**** THE DATA
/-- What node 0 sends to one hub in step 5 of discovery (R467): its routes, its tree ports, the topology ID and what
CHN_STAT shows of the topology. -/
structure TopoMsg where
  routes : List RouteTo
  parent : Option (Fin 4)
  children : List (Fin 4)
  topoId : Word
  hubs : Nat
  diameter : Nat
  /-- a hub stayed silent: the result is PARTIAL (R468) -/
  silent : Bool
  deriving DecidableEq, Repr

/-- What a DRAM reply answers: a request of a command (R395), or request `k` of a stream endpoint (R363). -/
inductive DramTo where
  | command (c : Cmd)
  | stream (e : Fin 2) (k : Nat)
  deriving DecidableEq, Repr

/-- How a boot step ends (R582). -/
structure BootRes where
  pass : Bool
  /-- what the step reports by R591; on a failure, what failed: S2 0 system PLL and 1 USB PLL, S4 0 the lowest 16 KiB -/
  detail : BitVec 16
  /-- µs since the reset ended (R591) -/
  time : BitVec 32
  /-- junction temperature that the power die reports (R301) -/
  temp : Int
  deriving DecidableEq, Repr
********
- _WHAT THIS TASK INVOLVES_
Would you repeat, exactly and with nothing added, every line from the line containing "structure BootRes where" through the last line of the records above?

- _SOLUTION FOR THIS TASK_
structure BootRes where
  pass : Bool
  /-- what the step reports by R591; on a failure, what failed: S2 0 system PLL and 1 USB PLL, S4 0 the lowest 16 KiB -/
  detail : BitVec 16
  /-- µs since the reset ended (R591) -/
  time : BitVec 32
  /-- junction temperature that the power die reports (R301) -/
  temp : Int
  deriving DecidableEq, Repr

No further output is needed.